Paste a URL. Describe your research. Let AI do the rest.
CrawlMind combines Cloudflare's crawl infrastructure with AI-powered URL discovery and multi-hop research synthesis — turning any query into structured, crawled knowledge.

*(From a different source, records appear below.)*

-- ==== Sys2Proof/Machine/Flags.lean ====
section
/-! DEFINITION. Conditions and classes: the comparisons that write predicates, the FP class word, the fields of %FMT, and
the non-finite traps with the lane fields of their report (spec/03 R47, spec/04 R71, spec/07 R131-R135). -/
namespace Sys2Proof.Machine

/-- The integer that w bits stand for, unsigned or signed (spec/04 R63). -/
def intOf (u : Bool) (w x : Nat) : Int := if u then (x % 2 ^ w : Nat) else toSigned w x

/-- An integer comparison (spec/04 R71). -/
def ICond.holds (cc : ICond) (a b : Int) : Bool :=
  match cc with
  | .eq => a = b | .ne => a ≠ b | .lt => a < b | .le => a ≤ b | .gt => a > b | .ge => a ≥ b

/-- The combination of a comparison with predicate E in a lane (spec/04 R71). -/
def Comb.apply (cb : Comb) (c : Crew) (lane : Nat) (x : Bool) : Bool :=
  let e (o : Operand) : Bool := match o with | .p i => (c.pred i).getLsbD lane | _ => false
  match cb with
  | .none => x | .and o => x && e o | .or o => x || e o | .xor o => x != e o

/-- A floating-point comparison: with a NaN only `.ne` and `.nan` hold (spec/07 R134). -/
def FCond.holds (cc : FCond) (a b : Num) : Bool :=
  let un := a.isNan || b.isNan
  match cc with
  | .eq => !un && Num.eq a b
  | .ne => un || !Num.eq a b
  | .lt => !un && Num.lt a b
  | .le => !un && !Num.lt b a
  | .gt => !un && Num.lt b a
  | .ge => !un && !Num.lt a b
  | .num => !un
  | .nan => un

/-- The one-hot class word of an FP32 pattern (spec/07 R135). -/
def classWord (x : Nat) : Nat :=
  let sub := x / 2 ^ 23 % 256 = 0
  match fp32.decode x with
  | .nan _ _ q => if q then 0x200 else 0x100
  | .inf n => if n then 1 else 0x80
  | .fin n m _ => if m = 0 then (if n then 8 else 0x10) else if sub then (if n then 4 else 0x20) else if n then 2 else 0x40

/-! ## The fields of %FMT, Table 3-4 -/

def fmtAF (x : Word) : Nat := (x.extractLsb' 0 4).toNat
def fmtBF (x : Word) : Nat := (x.extractLsb' 4 4).toNat
def fmtOF (x : Word) : Nat := (x.extractLsb' 8 4).toNat
def fmtRM (x : Word) : Mode :=
  match (x.extractLsb' 12 3).toNat with | 0 => .rne | 1 => .rtz | 2 => .rup | 3 => .rdn | _ => .rto
def fmtFZ (x : Word) : Bool := x.getLsbD 15
def fmtCN (x : Word) : Bool := x.getLsbD 16
def fmtSAT (x : Word) : Bool := x.getLsbD 17
def fmtNTE (x : Word) : Bool := x.getLsbD 18
def fmtITE (x : Word) : Bool := x.getLsbD 19
def fmtSRE (x : Word) : Bool := x.getLsbD 20

/-- The environment of a rounding under %FMT with a given mode. -/
def fmtEnv (x : Word) (m : Mode) : FEnv := { mode := m, fz := fmtFZ x, cn := fmtCN x, sat := fmtSAT x }

/-- Whether RO rounds stochastically (spec/07 R130). -/
def RO.stochastic (ro : RO) (fmt : Word) : Bool :=
  match ro with | .fmt => fmtSRE fmt | .rs => true | _ => false

/-- The rounding mode of RO, given the random bits of the lane (spec/07 Table 7-1). -/
def RO.mode (ro : RO) (fmt : Word) (u : Nat) : Mode :=
  if RO.stochastic ro fmt then .stoch u
  else match ro with
    | .rne => .rne | .rtz => .rtz | .rup => .rup | .rdn => .rdn | .rto => .rto
    | _ => fmtRM fmt

/-! ## Non-finite traps -/

/-- The LMASK word and the MORE bit of a report over lanes, for the word that holds lane `low` (spec/13 Table 13-2). -/
def laneFields (lanes : List Nat) (low : Nat) : Word × Bool :=
  ((lanes.filter fun l => l / 32 = low / 32).foldl (fun m l => m ||| BitVec.shiftLeft 1 (l % 32)) 0,
    lanes.any fun l => l / 32 != low / 32)

/-- The result of one lane as the traps see it: whether its result is a NaN or an infinity that its sources are not
(spec/07 R131). -/
structure LaneTrap where
  nan : Bool
  inf : Bool
deriving DecidableEq, Repr

def LaneTrap.of (srcs : List Num) (nanRes infRes : Bool) : LaneTrap :=
  { nan := nanRes && !srcs.any Num.isNan, inf := infRes && !srcs.any Num.isInf }

/-- The numeric trap of a vector instruction, when %FMT arms it and it is not ignored (spec/07 R131). -/
def numericTrap (fmt : Word) (ignore : Bool) (lanes : List Nat) (t : Nat → LaneTrap) : Option Report :=
  if ignore then none
  else
    let nan (l : Nat) : Bool := fmtNTE fmt && (t l).nan
    let inf (l : Nat) : Bool := fmtITE fmt && (t l).inf
    let met := lanes.filter fun l => nan l || inf l
    match lanes.find? nan, lanes.find? inf with
    | some l, _ =>
      let (m, more) := laneFields met l
      some { cause := 0x13, sub := 0, d1 := BitVec.ofNat 32 l, lmask := m, more := more }
    | none, some l =>
      let (m, more) := laneFields met l
      some { cause := 0x13, sub := 1, d1 := BitVec.ofNat 32 l, lmask := m, more := more }
    | none, none => none

end Sys2Proof.Machine
end

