/-! ## Events of loads and stores -/

/-- A region load whose walk has ended is sampled, behind the crew's older operations on its bytes (spec/05 R98); one that faults
reports its own fault, with PR clear, once the older loads of the region are translated (spec/13 R228, R234), and while its party
is being saved leaves its crew to restart the region (R240). -/
def State.resolveLoad (s : State) (key : Nat) (m : MemPend) (q : LoadReq) : State :=
  let put (s : State) (m : MemPend) : State :=
    s.modCrew key fun c => { c with loads := c.loads.map fun (x : MemPend) => if x.id = m.id then m else x }
  match s.accessAs (loadAsk key) key .read (MemTy.bytes q.ty) q.addrs with
  | .walk t => t
  | .rejected t => t
  | .fault r =>
    if (s.crew key).loads.any fun x => x.id < m.id && x.req.isSome then s
    else
    let s := put s { m with req := none, done := true }
    if (s.partyOf key).preempted then
      (s.dropWalks key).modCrew key fun c =>
        Crew.dropOps { c with pc := c.epc, dix := c.epcDix, inRegion := false, restart := true, phase := 0, reply := none }
    else (s.modCrew key fun c => Crew.dropOps { c with pc := m.pc, inRegion := true }).takeFault key { r with pr := false }
  | .ok lanes t =>
    if (t.crew key).atServiceBefore m.id (LaneAcc.ranges lanes (MemTy.bytes q.ty)) ||
        (lanes.findSome? fun a => t.readHeld (coreOf key) a.attr q.fr q.home a.pa).isSome then t
    else
    let (ws, bad, t) := t.load key q.ty q.fr q.home q.dst lanes
    put t { m with req := none, writes := ws, bad := bad, ack := lanes.any (fun a => t.foreign a.pa), cut := t.anyCut lanes
                   va := t.foreignVa lanes }

/-- The words that an operation writes. -/
def MemPend.words (m : MemPend) : List RegWord := m.writes.map fun w => (w.vec, w.reg, w.lane)

/-- The destination of an operation is written, or poisoned by an uncorrectable word (spec/05 R115). The words that an older one
left unwritten and this one writes are no longer that one's; its machine check stays due at a WAITC or EXIT. -/
def Crew.bindDst (c : Crew) (cls : Cls) (m : MemPend) : Crew :=
  let ws := m.words
  let c := { c with poison := c.poison.map fun p => { p with words := p.words.filter fun w => !ws.contains w } }
  match m.bad with
  | none => m.writes.foldl RegWrite.apply c
  | some a =>
    let rep : Report := { cause := 0x1F, addr := a, eng := if m.bytes.isEmpty then 0 else 7 }
    { c with poison := c.poison ++ [{ words := ws, cls := cls, id := m.id, rep := rep }] }

/-- Whether an operation's answer, from another package, cannot come any more (spec/13 R239, spec/26 R353). -/
def State.severed (s : State) (m : MemPend) : Bool := m.ack && (m.cut || s.unlinked)

/-- An operation in L or S whose die or link is lost ends with a machine check, which is deferred when it leaves its counter (spec/13
R239). -/
def State.loseMem (s : State) (key id : Nat) : State :=
  s.modCrew key fun c =>
    let lose (l : List MemPend) : List MemPend := l.map fun (x : MemPend) =>
      if x.id = id then { x with done := true, fault := some (lostReport 0 x.va) } else x
    Crew.dropOps { c with loads := lose c.loads, stores := lose c.stores }

/-- Binds a load: its registers are written, or poisoned by an uncorrectable word; an acquire invalidates L1 (spec/05
R98, R100, R115). -/
def State.bindLoad (s : State) (key : Nat) (m : MemPend) : State :=
  if s.severed m then s.loseMem key m.id
  else
  let s := s.modCrew key fun c =>
    let c := c.bindDst .l m
    { c with loads := c.loads.map fun (x : MemPend) => if x.id = m.id then { m with done := true } else x }
  let s := if m.acq then s.invalidateL1 (coreOf key) else s
  s.dropOps key

/-- LOAD_BIND: the load at a place of a crew's L queue binds, when its packets have been served. -/
def execLoadBind (crew idx : Nat) (s : State) : Host.Outcome State Fault Refusal :=
  eventOf crew s fun s =>
    match (s.crew crew).loads[idx]? with
    | none => s
    | some m =>
      if m.done || m.svc > 0 || (m.acq && !(s.crew crew).olderPerformed m.id) then s
      else match m.req with
        | some q => if (s.core (coreOf crew)).rejected.contains (loadAsk crew) then s else s.resolveLoad crew m q
        | none => s.bindLoad crew m

/-- STORE_COMPLETE: the operation at a place of a crew's S queue completes, when its packets have been served and
Meridian has passed its completion time (spec/05 R99, spec/06 R122). -/
def execStoreComplete (crew idx : Nat) (s : State) : Host.Outcome State Fault Refusal :=
  eventOf crew s fun s =>
    match (s.crew crew).stores[idx]? with
    | none => s
    | some m =>
      let passed := match m.ct with | some t => t < s.mer (dieOfCore (coreOf crew)) | none => true
      if m.done || m.svc > 0 || !passed then s
      else if s.severed m then s.loseMem crew m.id
      else
        let m' : MemPend := { m with done := true, bad := if m.dsts.isEmpty then m.bad else none }
        (s.modCrew crew fun c =>
          let c := if m.dsts.isEmpty then c else c.bindDst .s m
          { c with stores := c.stores.map fun (x : MemPend) => if x.id = m.id then m' else x }).dropOps crew

end Sys2Proof.Machine
end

- Smart Input — Auto-detects URLs vs. natural language; just paste or type
- Cloudflare-Powered — Fast, reliable crawling via Cloudflare's Browser Rendering API
- Multi-Format Output — Markdown, HTML, plaintext, or cleaned readable HTML
- JS Rendering — Crawl JavaScript-heavy SPAs with headless rendering
- Advanced Controls — Depth, page limits, subdomain inclusion, URL patterns, date filters
- AI URL Discovery — Describe what you need; Groq finds the best sources to crawl
- Depth Tiers — Quick (~30s), Deep Dive (~2min), or Multi-hop Research (~5min)
- Multi-Hop Research — Crawl → analyze gaps → discover follow-up sources → repeat (up to 3 rounds)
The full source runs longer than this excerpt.